Erfahrene Leser unserer früheren regelmäßigen Berichte sind sicherlich schon gespannt darauf, was in diesem Jahr alles passieren wird: Kann Schnei den Titel des Campkönigs verteidigen? Werden die Bretter kleiner und die Wellen höher? Kann der Verlust eines Handys gerächt werden? Wird Manu erneut seine Kriegsbemalung tragen, und wird Luki erneut der Schweinegrippe zum Opfer fallen?
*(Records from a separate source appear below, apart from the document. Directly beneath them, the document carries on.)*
theorem test_hyps_SystemRegisters :
    let s := base.upd fun c => { c with trap := { c.trap with inh := true } }
    (s.ctxAt 0).trap.inh = true ∧ (base.ctxAt 0).trap.inh = false
    ∧ ({ sf with imm := 0x3A99 } : SFields).imm.extractLsb' 12 2 = 3 ∧ ({ sf with imm := 0x2A09 } : SFields).imm.extractLsb' 12 2 = 2
    ∧ ({ sf with imm := 0x1809 } : SFields).imm.extractLsb' 12 2 = 1 ∧ ({ sf with imm := 0x0809 } : SFields).imm.extractLsb' 12 2 = 0 := by
  decide +kernel

/-- The CCC with a remote name in s1: core 0, context 7, stopped or in another state, eight scalars granted. -/
def remote (st : CtxState) (drowsy : Bool) (w : Word) : State :=
  let s := withHdr (fun h => { h with scalars := 8 }) (withS [(1, w)] control)
  s.updCtx 7 fun c => { c with st, drowsy }

theorem test_hyps_RemoteRegisterAccess :
    let key := fun (w : Word) => 8 * unitNo 0 (w.extractLsb' 0 4).toNat + (w.extractLsb' 4 3).toNat
    let r := fun (s : State) (w : Word) => s.remoteReg (key w) (w.extractLsb' 7 2).toNat (w.extractLsb' 9 12).toNat (w.getLsbD 31) 0
    let named := fun (w : Word) => w.extractLsb' 21 10 = 0 ∧ (w.extractLsb' 0 4).toNat < 8
    (named 0x70 ∧ ((remote .stopped true 0x70).ctxAt 7).drowsy = true ∧ key 0x70 ≠ 64)
    ∧ ((remote .stopped false 8).ctxAt (key 8)).drowsy = false ∧ ¬ named 8 ∧ ¬ named 0x200000
    ∧ (named 0x70 ∧ ((remote .ready false 0x70).ctxAt 7).st ≠ .stopped ∧ r (remote .ready false 0x70) 0x70 ≠ .bad)
    ∧ (named 0xE70 ∧ ((remote .stopped false 0xE70).ctxAt 7).st = .stopped ∧ (∃ v, r (remote .stopped false 0xE70) 0xE70 = .read v))
    ∧ (named 0x1070 ∧ r (remote .stopped false 0x1070) 0x1070 = .gated ∧ (0x1070 : Word).getLsbD 31 = false)
    ∧ (named 0x4070 ∧ r (remote .stopped false 0x4070) 0x4070 = .bad)
    ∧ (named 0x80000E70 ∧ ∃ u, r (remote .stopped false 0x80000E70) 0x80000E70 = .wrote u) :=
  ⟨by decide +kernel, by decide +kernel, by decide, by decide, ⟨by decide, by decide +kernel, nofun⟩,
   ⟨by decide, by decide +kernel, _, rfl⟩, ⟨by decide, rfl, by decide⟩, ⟨by decide, rfl⟩, ⟨by decide, _, rfl⟩⟩

/-! ## Hypotheses met: the run vector engine -/

/-- V fields: va is v1, vb v2, vd v3, sc s2, of type i32. -/
def vf : VFields := { vd := 3, va := 1, vb := 2, sc := 2, q := 0, ty := 6, m := 0, fA := 0, fB := 0, imm := 0 }
/-- Short vectors in v1 to v5. -/
def shorts : State := withV [(1, [(5, 3), (0, 1)]), (2, [(7, 1), (1, 3)]), (3, [(0, 4)]), (4, [(2, 2), (3, 2)]), (5, [(9, 4)])] base
/-- The same, and q1 a predicate of width 32 with a group of 2. -/
def grouped : State := shorts.upd fun c => { c with rd := { c.rd with q := c.rd.q.setIfInBounds 1 { active := 6, width := 3, group := 2 } } }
Zumindest die letzten beiden Fragen werden wir nicht mit vollständiger Sicherheit beantworten können, da die involvierten Personen diesmal leider nicht von der Partie sein werden. Um diesen doch schwer wiegenden Verlust ausgleichen zu können, haben sich die three best friends nach einem monatelangen Casting an über 55 Locations auf der ganzen Welt erneut um zwei Mitglieder verstärkt. Noch sind nicht alle Verträge unterzeichnet, weshalb wir noch keine Namen nennen geschweige denn Bilder veröffentlichen dürfen.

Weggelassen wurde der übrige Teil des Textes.